Commons : Białowieża Primeval Forest  - album with pictures, videos and audio files

Individual evidence

  1. a b SPIEGEL ONLINE: Dispute over deforestation: Poland is sawing Europe's legal system - SPIEGEL ONLINE - Politics. Retrieved August 3, 2017 .
  2. a b The struggle for one of the last primeval forests in Europe
  3. Reactive Monitoring mission to “Białowieża Forest” (Belarus / Poland) . In: unesco.org, September 24, 2018, accessed on September 29, 2018.
  4. C. Kempf: Bialowieza, Foret Vierge d'Europe , Setec Tour: Białystok, 144 pp.
  5. Article in The Guardian : Poland starts logging primeval Białowieża forest despite protests (English); accessed on September 6, 2016.
  6. ^ Christian Westerhoff: Big game hunting in the east . FAZ February 14, 2014 (p. 39) (the author is head of the library for contemporary history in the Württemberg State Library).
  7. Ivo Mijnssen: The displaced act of liberation. The Belowesch Agreement gave the Soviet Union the fatal blow a quarter of a century ago. In a hunting seat in the jungle, the three East Slavic countries agreed on a peaceful separation. In: Neue Zürcher Zeitung of December 8, 2016, p. 4.
  8. UNESCO przyjrzy się planom MŚ dot. ratowania Puszczy Białowieskiej. In: Polskie Radio. June 3, 2016, accessed June 14, 2016 (Polish).
  9. C-441/17. In: curia.europa.eu. Retrieved August 18, 2018 .
  10. Arthur Neslen and Agence France-Presse: Poland starts logging primeval Białowieża forest despite protests. In: theguardian.com. May 25, 2016, accessed May 30, 2016 .
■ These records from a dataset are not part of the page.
-- ==== Sys2Proof/Machine/Guess.lean ====
section
/-! DEFINITION. Assumptions: the words that mint and resolve them, and what an affirmation and a denial do (R330 to R352). -/

namespace Sys2Proof.Machine

/-! ## GUESS (R334) -/

/-- Slots of the package that a partition holds, live or as refusals (R330). -/
def State.heldSlots (s : State) (part : Nat) : Nat := (List.filter (fun (_, a) => a.part == part) s.aids).length
/-- The slot to mint: the one free longest (R330). -/
def State.nextSlot (s : State) : Option Nat := if s.unused < 4096 then some s.unused else s.freeSlots.head?
/-- The generation a slot's next minting gives it: from 15 back to 1 (R330). -/
def State.nextGen (s : State) (slot : Nat) : Nat := (s.gens.find slot).getD 0 % 15 + 1
def State.aidOf (s : State) (slot : Nat) : Nat := s.const.pkg * 2 ^ 16 + s.nextGen slot * 2 ^ 12 + slot
/-- Mint an identifier on a cell for the current group, whose set becomes its parents. -/
def State.mint (s : State) (slot pa va es pv : Nat) : State :=
  let id := s.aidOf slot
  let a : Aid := { part := s.cpId, grp := s.cgId, task := s.cb.task, die := coreDie s.ccId, cell := pa, cellVa := va, es := es,
                   pv := pv, parents := s.cg.aset, refusal := none }
  { s with aids := s.aids.ins id a, gens := s.gens.ins slot (s.nextGen slot),
           unused := if s.unused < 4096 then s.unused + 1 else s.unused,
           freeSlots := if s.unused < 4096 then s.freeSlots else s.freeSlots.drop 1,
           cg := s.cg.taint [id] (s.cg.snap []) }
/-- Earlier requests of the core to the cell's line (R232). -/
def State.lineBusy (s : State) (pa : Nat) : Bool :=
  s.reqs.any fun (_, q) => q.core == s.ccId && !q.status.over_ && sameLine q.loc (.dev pa) && match q.kind with
    | .watch _ _ => false
    | _ => true
/-- The home step of GUESS. -/
def State.guessAt (s : State) (sw : Bool) (x : SReg) (pa va pv es : Nat) : State :=
  let c := s.cellAt pa
  let value (t : State) (v : Nat) : State := (t.flyS (names x true) (.now v) [] none 0).finish sw
  if es ≤ c.2 then value s c.1
  else if s.aids.any fun (_, a) => a.part == s.cpId && a.refusal.isSome && a.cell == pa && a.es == es then s.parkAt (.refused va es x.val sw)
  else if 4 ≤ s.cg.aset.length || 2 ≤ s.cg.snaps.length then
    (if s.cb.hdr.astrict then s.trapNow 0x0E 3 else s.parkAt .assume)
  else if s.cp.aidq ≤ s.heldSlots s.cpId then s.parkAt .again
  else match s.nextSlot with
    | none => s.parkAt .again
    | some slot => value (s.mint slot pa va es pv) pv
def execGuess (sw : Bool) (x y z : SReg) (s : State) : Out :=
  let c := s.rdS64 y
  let pv := s.rdS64 z
  let es := s.rdS64 (z.val + 2)
  let lanes := laneMask s.cg.exLanes
  .next <| s.operands { sr := names y true ++ namesN z 4, sw := names x true } <|
    if c % 16 != 0 then s.trapWith 0x04 0 c lanes
    else match s.memCheck 16 true false false none c with
      | .miss p => s.syncGate (s.parkAt (.tlb [p]))
      | .fail cause => s.checkFail cause c s.cg.exLanes
      | .ok (.dev pa) => s.syncGate <|
        if s.cg.vlOut then s.parkAt .again
        else
          let t := s.drainLoc (.dev pa)
          match t.migOf (.dev pa) with
          | some m =>
            if !m.switched then t.parkAt .again
            else { t with cc := { t.cc with tlb := t.cc.tlb.filter fun l => !l.covers t.cpId c },
                          cg := { t.cg with walked := [], park := some .again } }
          | none =>
            if t.lineBusy pa then t.parkAt .again
            else
              let lost (u : State) : State :=
                ((u.putS x true (u.freeAt 30000)).finish sw).deferTrap u.cgId 0x07 0 c pa u.cg.ia.toNat u.cg.seq [] 2
              if !t.homeUp (.dev pa) then lost t
              else match t.eccRead t.cpId (t.groupAgent t.cg) t.cg.ia.toNat c pa 16 with
                | (false, u) => lost u
                | (true, u) => u.guessAt sw x pa c pv es
      | .ok _ => s.trapWith 0x06 0 c lanes

/-! ## AFFIRM, DENY and HOLD (R349, R350) -/

/-- Resolve the identifier in an s register; one that is not live has no effect. The word parks only for its own set: while a
read of the group is outstanding the message waits in the core (R336, R349). -/
def State.resolveWord (s : State) (sw : Bool) (x : SReg) (yes : Bool) : State :=
  let id := (s.rdS x).toNat % 2 ^ 24
  let live := match s.aids.find id with
    | some a => a.part == s.cpId && a.refusal.isNone
    | none => false
  let own := if live then s.descend [id] else []
  s.operands (readS x false) <|
    if !live then s.finish sw
    else if !subset s.cg.aset own then s.parkAt .again
    else if !s.cg.readsOut.isEmpty then (s.fly .none (.rule id yes) [] (some (s.cg.snap [])) 0).finish sw
    else (s.ruling id yes).finish sw
/-- A resolution that a read of its group held is sent, once the group's set holds nothing but the identifier and its
descendants (R336, R349). -/
def State.serveRule (s : State) (f : Flight) (id : Nat) (yes : Bool) : State :=
  if s.cg.readsBefore f.seq || !subset s.cg.aset (s.descend [id]) then s
  else match s.deliver f [] (fun _ => 0) [] 0 with
    | none => s
    | some t => if f.drop then t else t.ruling id yes
def execAffirm (sw : Bool) (x : SReg) (s : State) : Out := .next (s.resolveWord sw x true)
def execDeny (sw : Bool) (x : SReg) (s : State) : Out := .next (s.resolveWord sw x false)
def execHold (sw any : Bool) (s : State) : Out :=
  .next (if s.cg.aset.isEmpty then s.finish sw
    else if any then s.parkIssued (.holdAny s.cg.aset) sw
    else s.parkAt .again)

/-! ## What holds a set -/

def strip (ids : List Nat) (u : ASet) : ASet := u.filter fun a => !ids.contains a
/-- What waits in the core for room loses resolved identifiers. -/
def Waits.strip (w : Waits) (ids : List Nat) : Waits :=
  match w with
  | .owed op v addr set => .owed op v addr (Machine.strip ids set)
  | w => w
def Snap.strip (n : Snap) (ids : List Nat) : Snap := { n with aset := Machine.strip ids n.aset, guard := Machine.strip ids n.guard }
/-- Of a stack, newest first, the part down to the first entry without a set. -/
def settleStack {α : Type} (set : α → ASet) : List α → List α
  | [] => []
  | x :: xs => if (set x).isEmpty then [x] else x :: settleStack set xs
  11. Aleksandra Eriksson: Poland seeks support for logging in ancient forest. In: EUobserver . September 1, 2016, accessed September 8, 2016 .
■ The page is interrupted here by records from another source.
-- ==== Sys2Proof/Machine/Dispatch.lean ====
section
/-! DEFINITION. The dispatch: one arm per constructor of `Instr`. -/

namespace Sys2Proof.Machine

def exec (i : Instr) (s : State) : Host.Outcome State Fault Refusal :=
  match i with
  | .iadd sw t d a b => Sys2Proof.Machine.execIadd sw t d a b s
  | .isub sw t d a b => Sys2Proof.Machine.execIsub sw t d a b s
  | .imul sw t d a b => Sys2Proof.Machine.execImul sw t d a b s
  | .imulh sw t d a b => Sys2Proof.Machine.execImulh sw t d a b s
  | .imad sw t d a b => Sys2Proof.Machine.execImad sw t d a b s
  | .imin sw t d a b => Sys2Proof.Machine.execImin sw t d a b s
  | .imax sw t d a b => Sys2Proof.Machine.execImax sw t d a b s
  | .iabs sw w64 d a => Sys2Proof.Machine.execIabs sw w64 d a s
  | .logic sw f d a b => Sys2Proof.Machine.execLogic sw f d a b s
  | .shift sw f d a b => Sys2Proof.Machine.execShift sw f d a b s
  | .bits sw f d a => Sys2Proof.Machine.execBits sw f d a s
  | .bfx sw signed d a b => Sys2Proof.Machine.execBfx sw signed d a b s
  | .bfi sw d a b => Sys2Proof.Machine.execBfi sw d a b s
  | .iset sw c p a b => Sys2Proof.Machine.execIset sw c p a b s
  | .iaddi sw d a k => Sys2Proof.Machine.execIaddi sw d a k s
  | .lea sw sh d a b => Sys2Proof.Machine.execLea sw sh d a b s
  | .fadd sw t d a b => Sys2Proof.Machine.execFadd sw t d a b s
  | .fsub sw t d a b => Sys2Proof.Machine.execFsub sw t d a b s
  | .fmul sw t d a b => Sys2Proof.Machine.execFmul sw t d a b s
  | .ffma sw t d a b => Sys2Proof.Machine.execFfma sw t d a b s
  | .fmin sw t d a b => Sys2Proof.Machine.execFmin sw t d a b s
  | .fmax sw t d a b => Sys2Proof.Machine.execFmax sw t d a b s
  | .fdiv sw t d a b => Sys2Proof.Machine.execFdiv sw t d a b s
  | .fsqrt sw t d a => Sys2Proof.Machine.execFsqrt sw t d a s
  | .fsetF32 sw c p a b => Sys2Proof.Machine.execFsetF32 sw c p a b s
  | .fsetF64 sw c p a b => Sys2Proof.Machine.execFsetF64 sw c p a b s
  | .fclass sw t d a => Sys2Proof.Machine.execFclass sw t d a s
  | .fsgn sw f t d a b => Sys2Proof.Machine.execFsgn sw f t d a b s
  | .rsqa sw t d a => Sys2Proof.Machine.execRsqa sw t d a s
  | .rcpa sw t d a => Sys2Proof.Machine.execRcpa sw t d a s
  | .ex2a sw t d a => Sys2Proof.Machine.execEx2a sw t d a s
  | .lg2a sw t d a => Sys2Proof.Machine.execLg2a sw t d a s
  | .cvt sw dst src d a => Sys2Proof.Machine.execCvt sw dst src d a s
  | .cvtsat sw dst src d a => Sys2Proof.Machine.execCvtsat sw dst src d a s
  | .cvts sw dst d a b => Sys2Proof.Machine.execCvts sw dst d a b s
  | .pack sw f d a b => Sys2Proof.Machine.execPack sw f d a b s
  | .unpk sw f d a => Sys2Proof.Machine.execUnpk sw f d a s
  | .scle sw t d a b => Sys2Proof.Machine.execScle sw t d a b s
  | .matchLanes sw t d a => Sys2Proof.Machine.execMatchLanes sw t d a s
  | .lsr sw r d => Sys2Proof.Machine.execLsr sw r d s
  | .movi sw d k => Sys2Proof.Machine.execMovi sw d k s
  | .movu sw w64 d b => Sys2Proof.Machine.execMovu sw w64 d b s
  | .sel sw p d a b => Sys2Proof.Machine.execSel sw p d a b s
  | .shfl sw m d a b => Sys2Proof.Machine.execShfl sw m d a b s
  | .vote sw m d p => Sys2Proof.Machine.execVote sw m d p s
  | .redl sw t op d a => Sys2Proof.Machine.execRedl sw t op d a s
  | .scanl sw t op d a => Sys2Proof.Machine.execScanl sw t op d a s
  | .topk sw k d a => Sys2Proof.Machine.execTopk sw k d a s
  | .ld sw t h d a r => Sys2Proof.Machine.execLd sw t h d a r s
  | .st sw t h d a r => Sys2Proof.Machine.execSt sw t h d a r s
  | .lds sw t d a r => Sys2Proof.Machine.execLds sw t d a r s
  | .sts sw t d a r => Sys2Proof.Machine.execSts sw t d a r s
  | .ldc sw t d a r => Sys2Proof.Machine.execLdc sw t d a r s
  | .stc sw t d a r => Sys2Proof.Machine.execStc sw t d a r s
  | .atom sw w64 op sem d a b => Sys2Proof.Machine.execAtom sw w64 op sem d a b s
  | .redAtom sw w64 op sem a b => Sys2Proof.Machine.execRedAtom sw w64 op sem a b s
  | .atomf sw op sem d a b => Sys2Proof.Machine.execAtomf sw op sem d a b s
  | .redAtomf sw op sem a b => Sys2Proof.Machine.execRedAtomf sw op sem a b s
  | .gld sw comp anyStep h d a r => Sys2Proof.Machine.execGld sw comp anyStep h d a r s
  | .brc sw p neg off => Sys2Proof.Machine.execBrc sw p neg off s
  | .jmpx sw a => Sys2Proof.Machine.execJmpx sw a s
  | .uadd sw t d a b => Sys2Proof.Machine.execUadd sw t d a b s
  | .usub sw t d a b => Sys2Proof.Machine.execUsub sw t d a b s
  | .umul sw t d a b => Sys2Proof.Machine.execUmul sw t d a b s
  | .umulh sw t d a b => Sys2Proof.Machine.execUmulh sw t d a b s
  | .ulog sw f d a b => Sys2Proof.Machine.execUlog sw f d a b s
  | .ush sw f d a b => Sys2Proof.Machine.execUsh sw f d a b s
  | .umin sw t d a b => Sys2Proof.Machine.execUmin sw t d a b s
  | .umax sw t d a b => Sys2Proof.Machine.execUmax sw t d a b s
  | .uaddi sw d a k => Sys2Proof.Machine.execUaddi sw d a k s
  | .ulil sw sx d k => Sys2Proof.Machine.execUlil sw sx d k s
  | .ulih sw d k => Sys2Proof.Machine.execUlih sw d k s
  | .ucmp sw w64 c d a b => Sys2Proof.Machine.execUcmp sw w64 c d a b s
  | .movsr sw d r => Sys2Proof.Machine.execMovsr sw d r s
  | .movrs sw r d => Sys2Proof.Machine.execMovrs sw r d s
  | .vget sw d a v => Sys2Proof.Machine.execVget sw d a v s
  | .ulea sw sh d a b => Sys2Proof.Machine.execUlea sw sh d a b s
  | .bra sw off => Sys2Proof.Machine.execBra sw off s
  | .bru sw c r off => Sys2Proof.Machine.execBru sw c r off s
  | .call sw off => Sys2Proof.Machine.execCall sw off s
  | .ret sw => Sys2Proof.Machine.execRet sw s
  | .exit sw => Sys2Proof.Machine.execExit sw s
  | .trapi sw code => Sys2Proof.Machine.execTrapi sw code s
  | .waitcy sw n => Sys2Proof.Machine.execWaitcy sw n s
  | .bar sw count => Sys2Proof.Machine.execBar sw count s
  | .cbar sw => Sys2Proof.Machine.execCbar sw s
  | .fence sw k sc => Sys2Proof.Machine.execFence sw k sc s
  | .waita sw sc w64 c x y z => Sys2Proof.Machine.execWaita sw sc w64 c x y z s
  | .qinit sw cons prod x y => Sys2Proof.Machine.execQinit sw cons prod x y s
  | .qpush sw x y => Sys2Proof.Machine.execQpush sw x y s
  | .qpop sw x y => Sys2Proof.Machine.execQpop sw x y s
  | .uatom sw discard op sem x y z => Sys2Proof.Machine.execUatom sw discard op sem x y z s
  | .ldsh sw scr x y => Sys2Proof.Machine.execLdsh sw scr x y s
  | .evsh sw x => Sys2Proof.Machine.execEvsh sw x s
  | .copy sw sp24 mc arr acq x y z => Sys2Proof.Machine.execCopy sw sp24 mc arr acq x y z s
  | .mxlw sw acq x => Sys2Proof.Machine.execMxlw sw acq x s
  | .mxrun sw z0 acq x y z => Sys2Proof.Machine.execMxrun sw z0 acq x y z s
  | .hpub sw x y z => Sys2Proof.Machine.execHpub sw x y z s
  | .xsend sw acq x => Sys2Proof.Machine.execXsend sw acq x s
  | .xwait sw poll x y => Sys2Proof.Machine.execXwait sw poll x y s
  | .xdone sw wlo x y z => Sys2Proof.Machine.execXdone sw wlo x y z s
  | .guess sw x y z => Sys2Proof.Machine.execGuess sw x y z s
  | .affirm sw x => Sys2Proof.Machine.execAffirm sw x s
  | .deny sw x => Sys2Proof.Machine.execDeny sw x s
  | .hold sw any => Sys2Proof.Machine.execHold sw any s
  | .tret sw => Sys2Proof.Machine.execTret sw s
  | .tend sw fail => Sys2Proof.Machine.execTend sw fail s
  | .treg sw x op => Sys2Proof.Machine.execTreg sw x op s
  | .errld sw f x => Sys2Proof.Machine.execErrld sw f x s
  | .defb n len => Sys2Proof.Machine.execDefb n len s
  | .bindb n qa len => Sys2Proof.Machine.execBindb n qa len s
  | .relb n => Sys2Proof.Machine.execRelb n s
  | .launch qa => Sys2Proof.Machine.execLaunch qa s
  | .copyt whole dst qa src qb len => Sys2Proof.Machine.execCopyt whole dst qa src qb len s
  | .fill whole dst qa qb len => Sys2Proof.Machine.execFill whole dst qa qb len s
  | .jmp t => Sys2Proof.Machine.execJmp t s
  | .streamCall t => Sys2Proof.Machine.execStreamCall t s
  | .streamRet => Sys2Proof.Machine.execStreamRet s
  | .brq c qa y off => Sys2Proof.Machine.execBrq c qa y off s
  | .when c x qb n => Sys2Proof.Machine.execWhen c x qb n s
  | .loop qa off => Sys2Proof.Machine.execLoop qa off s
  | .ffence => Sys2Proof.Machine.execFfence s
  | .ldq sz sx qa qb disp => Sys2Proof.Machine.execLdq sz sx qa qb disp s
  | .stq sz qa qb disp => Sys2Proof.Machine.execStq sz qa qb disp s
  | .aluq op qa qb y => Sys2Proof.Machine.execAluq op qa qb y s
  | .movq qa src => Sys2Proof.Machine.execMovq qa src s
  | .halt => Sys2Proof.Machine.execHalt s
  | .waits sc qa qb us => Sys2Proof.Machine.execWaits sc qa qb us s
  | .signal sc add qa qb => Sys2Proof.Machine.execSignal sc add qa qb s
  | .mark qa => Sys2Proof.Machine.execMark qa s
  | .hostint vec => Sys2Proof.Machine.execHostint vec s
  | .prio level => Sys2Proof.Machine.execPrio level s
  | .detm on => Sys2Proof.Machine.execDetm on s
  | .gdef qa => Sys2Proof.Machine.execGdef qa s
  | .gstep qa qb => Sys2Proof.Machine.execGstep qa qb s
  | .xdef qa layer count => Sys2Proof.Machine.execXdef qa layer count s
  | .xfill qa layer expert die len => Sys2Proof.Machine.execXfill qa layer expert die len s
  | .xpin off layer expert die => Sys2Proof.Machine.execXpin off layer expert die s
  | .xmerge qa layer expert len => Sys2Proof.Machine.execXmerge qa layer expert len s
  | .scmdStart part stream addr => Sys2Proof.Machine.execScmdStart part stream addr s
  | .scmdResume part stream => Sys2Proof.Machine.execScmdResume part stream s
  | .scmdAbort part stream => Sys2Proof.Machine.execScmdAbort part stream s
  | .abortComplete part stream => Sys2Proof.Machine.execAbortComplete part stream s
  | .frontEndAccess part stream => Sys2Proof.Machine.execFrontEndAccess part stream s
  | .decodeAfterWait part => Sys2Proof.Machine.execDecodeAfterWait part s
  | .taskIssue part => Sys2Proof.Machine.execTaskIssue part s
  | .taskComplete task => Sys2Proof.Machine.execTaskComplete task s
  | .taskRetire part stream => Sys2Proof.Machine.execTaskRetire part stream s
  | .streamFault part stream => Sys2Proof.Machine.execStreamFault part stream s
  | .dieLostResume part stream => Sys2Proof.Machine.execDieLostResume part stream s
  | .waitsTimeout task => Sys2Proof.Machine.execWaitsTimeout task s
  | .blockPlace part die => Sys2Proof.Machine.execBlockPlace part die s
  | .gangLaunchAdmit task => Sys2Proof.Machine.execGangLaunchAdmit task s
  | .stealRequest task thief => Sys2Proof.Machine.execStealRequest task thief s
  | .stealAnswer task thief => Sys2Proof.Machine.execStealAnswer task thief s
  | .coreRescue die core => Sys2Proof.Machine.execCoreRescue die core s
  | .tlbWalkComplete group => Sys2Proof.Machine.execTlbWalkComplete group s
  | .loadReturn group seq => Sys2Proof.Machine.execLoadReturn group seq s
  | .homeLoad req => Sys2Proof.Machine.execHomeLoad req s
  | .homeWrite req => Sys2Proof.Machine.execHomeWrite req s
  | .homeAtomic req => Sys2Proof.Machine.execHomeAtomic req s
  | .storeAck req => Sys2Proof.Machine.execStoreAck req s
  | .errorResponse req => Sys2Proof.Machine.execErrorResponse req s
  | .movedResponse req => Sys2Proof.Machine.execMovedResponse req s
  | .flushMarker req => Sys2Proof.Machine.execFlushMarker req s
  | .wcbDrainTimeout die core line => Sys2Proof.Machine.execWcbDrainTimeout die core line s
  | .migcmdGo part v => Sys2Proof.Machine.execMigcmdGo part v s
  | .migrationFinal part => Sys2Proof.Machine.execMigrationFinal part s
  | .migrationSwitch part => Sys2Proof.Machine.execMigrationSwitch part s
  | .migrationDone part => Sys2Proof.Machine.execMigrationDone part s
  | .tlbinvPage part va => Sys2Proof.Machine.execTlbinvPage part va s
  | .tlbinvRegion part va => Sys2Proof.Machine.execTlbinvRegion part va s
  | .tlbinvPartition part => Sys2Proof.Machine.execTlbinvPartition part s
  | .tlbinvComplete part => Sys2Proof.Machine.execTlbinvComplete part s
  | .copyBegin block => Sys2Proof.Machine.execCopyBegin block s
  | .copyUnitWrite copy unit => Sys2Proof.Machine.execCopyUnitWrite copy unit s
  | .copyComplete copy => Sys2Proof.Machine.execCopyComplete copy s
  | .mxlwLatch die cluster pos => Sys2Proof.Machine.execMxlwLatch die cluster pos s
  | .mxrunGrant die cluster => Sys2Proof.Machine.execMxrunGrant die cluster s
  | .mxrunPassEnd die cluster => Sys2Proof.Machine.execMxrunPassEnd die cluster s
  | .hpubCapture group => Sys2Proof.Machine.execHpubCapture group s
  | .haloDelivery grid part => Sys2Proof.Machine.execHaloDelivery grid part s
  | .ringTagSet grid part ring => Sys2Proof.Machine.execRingTagSet grid part ring s
  | .staleHalo group => Sys2Proof.Machine.execStaleHalo group s
  | .xsendArrival send => Sys2Proof.Machine.execXsendArrival send s
  | .inboundSlotFree send => Sys2Proof.Machine.execInboundSlotFree send s
  | .xsendAck send => Sys2Proof.Machine.execXsendAck send s
  | .xsendTimeout send => Sys2Proof.Machine.execXsendTimeout send s
  | .replicaTableUpdate part layer expert die => Sys2Proof.Machine.execReplicaTableUpdate part layer expert die s
  | .prismWindowEnd part => Sys2Proof.Machine.execPrismWindowEnd part s
  | .fillComplete part layer expert die => Sys2Proof.Machine.execFillComplete part layer expert die s
  | .evictComplete part layer expert die => Sys2Proof.Machine.execEvictComplete part layer expert die s
  | .pxctlWrite part v => Sys2Proof.Machine.execPxctlWrite part v s
  | .barRelease block => Sys2Proof.Machine.execBarRelease block s
  | .cbarRelease gang => Sys2Proof.Machine.execCbarRelease gang s
  | .waitTimeout group => Sys2Proof.Machine.execWaitTimeout group s
  | .waitcyExpiry group => Sys2Proof.Machine.execWaitcyExpiry group s
  | .parkResume group => Sys2Proof.Machine.execParkResume group s
  | .trapEntry group => Sys2Proof.Machine.execTrapEntry group s
  | .aidAffirmation aid => Sys2Proof.Machine.execAidAffirmation aid s
  | .aidDenial aid => Sys2Proof.Machine.execAidDenial aid s
  | .preempt block why => Sys2Proof.Machine.execPreempt block why s
  | .blockRestore block die core => Sys2Proof.Machine.execBlockRestore block die core s
  | .dieEvacuation die spare => Sys2Proof.Machine.execDieEvacuation die spare s
  | .dieLoss die => Sys2Proof.Machine.execDieLoss die s
  | .partitionTeardown part => Sys2Proof.Machine.execPartitionTeardown part s
  | .corePartitionMove die core => Sys2Proof.Machine.execCorePartitionMove die core s
  | .blockRetire block => Sys2Proof.Machine.execBlockRetire block s
  | .gridComplete task => Sys2Proof.Machine.execGridComplete task s
  | .leaseRenew => Sys2Proof.Machine.execLeaseRenew s
  | .leaseLapse die => Sys2Proof.Machine.execLeaseLapse die s
  | .leaseClaim die => Sys2Proof.Machine.execLeaseClaim die s
  | .takeoverComplete => Sys2Proof.Machine.execTakeoverComplete s
  | .journalEntry d => Sys2Proof.Machine.execJournalEntry d s
  | .journalAckTimeout die => Sys2Proof.Machine.execJournalAckTimeout die s
  | .powerUp => Sys2Proof.Machine.execPowerUp s
  | .firmwareLoad image => Sys2Proof.Machine.execFirmwareLoad image s
  | .thermalThrottle die temp budget => Sys2Proof.Machine.execThermalThrottle die temp budget s
  | .thermalShutdown die temp => Sys2Proof.Machine.execThermalShutdown die temp s
  | .linkDown link => Sys2Proof.Machine.execLinkDown link s
  | .linkUp link => Sys2Proof.Machine.execLinkUp link s
  | .hostWindowAccess part off acc => Sys2Proof.Machine.execHostWindowAccess part off acc s
  | .hostAtomicop part off op => Sys2Proof.Machine.execHostAtomicop part off op s
  | .bufadd part v => Sys2Proof.Machine.execBufadd part v s
  | .attgo part v => Sys2Proof.Machine.execAttgo part v s
  | .reportWritten part => Sys2Proof.Machine.execReportWritten part s
  | .pctlWrite part v => Sys2Proof.Machine.execPctlWrite part v s
  | .registerWrite r v => Sys2Proof.Machine.execRegisterWrite r v s
  | .packagePowerLoss => Sys2Proof.Machine.execPackagePowerLoss s
  | .journalAcknowledge die seq => Sys2Proof.Machine.execJournalAcknowledge die seq s

end Sys2Proof.Machine
end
  12. EU threatens Poland for clearing jungle. In: Österreichischer Rundfunk. April 27, 2017. Retrieved July 8, 2017 .
  13. Commission calls for immediate cessation of logging in Białowieża Forest in Poland. Press release. European Commission, July 13, 2017, accessed July 16, 2017 .
  14. tagesschau.de: Poland faces high fines for deforestation. Retrieved November 20, 2017 .
  15. tagesschau.de: ECJ confirms: clearing is illegal. Retrieved April 17, 2018 .
  16. The Polish jungle remains , taz.de, April 17, 2018
  17. Tom Fugmann: Poland's natural heritage in danger - The fight for the last primeval forest in Europe. ( Memento from September 24, 2017 in the Internet Archive ) In: ARD / arte , September 20, 2017.
  18. ^ Galina Petrowskaja: Struggle for Europe's last jungle. In: Deutsche Welle , August 4, 2017.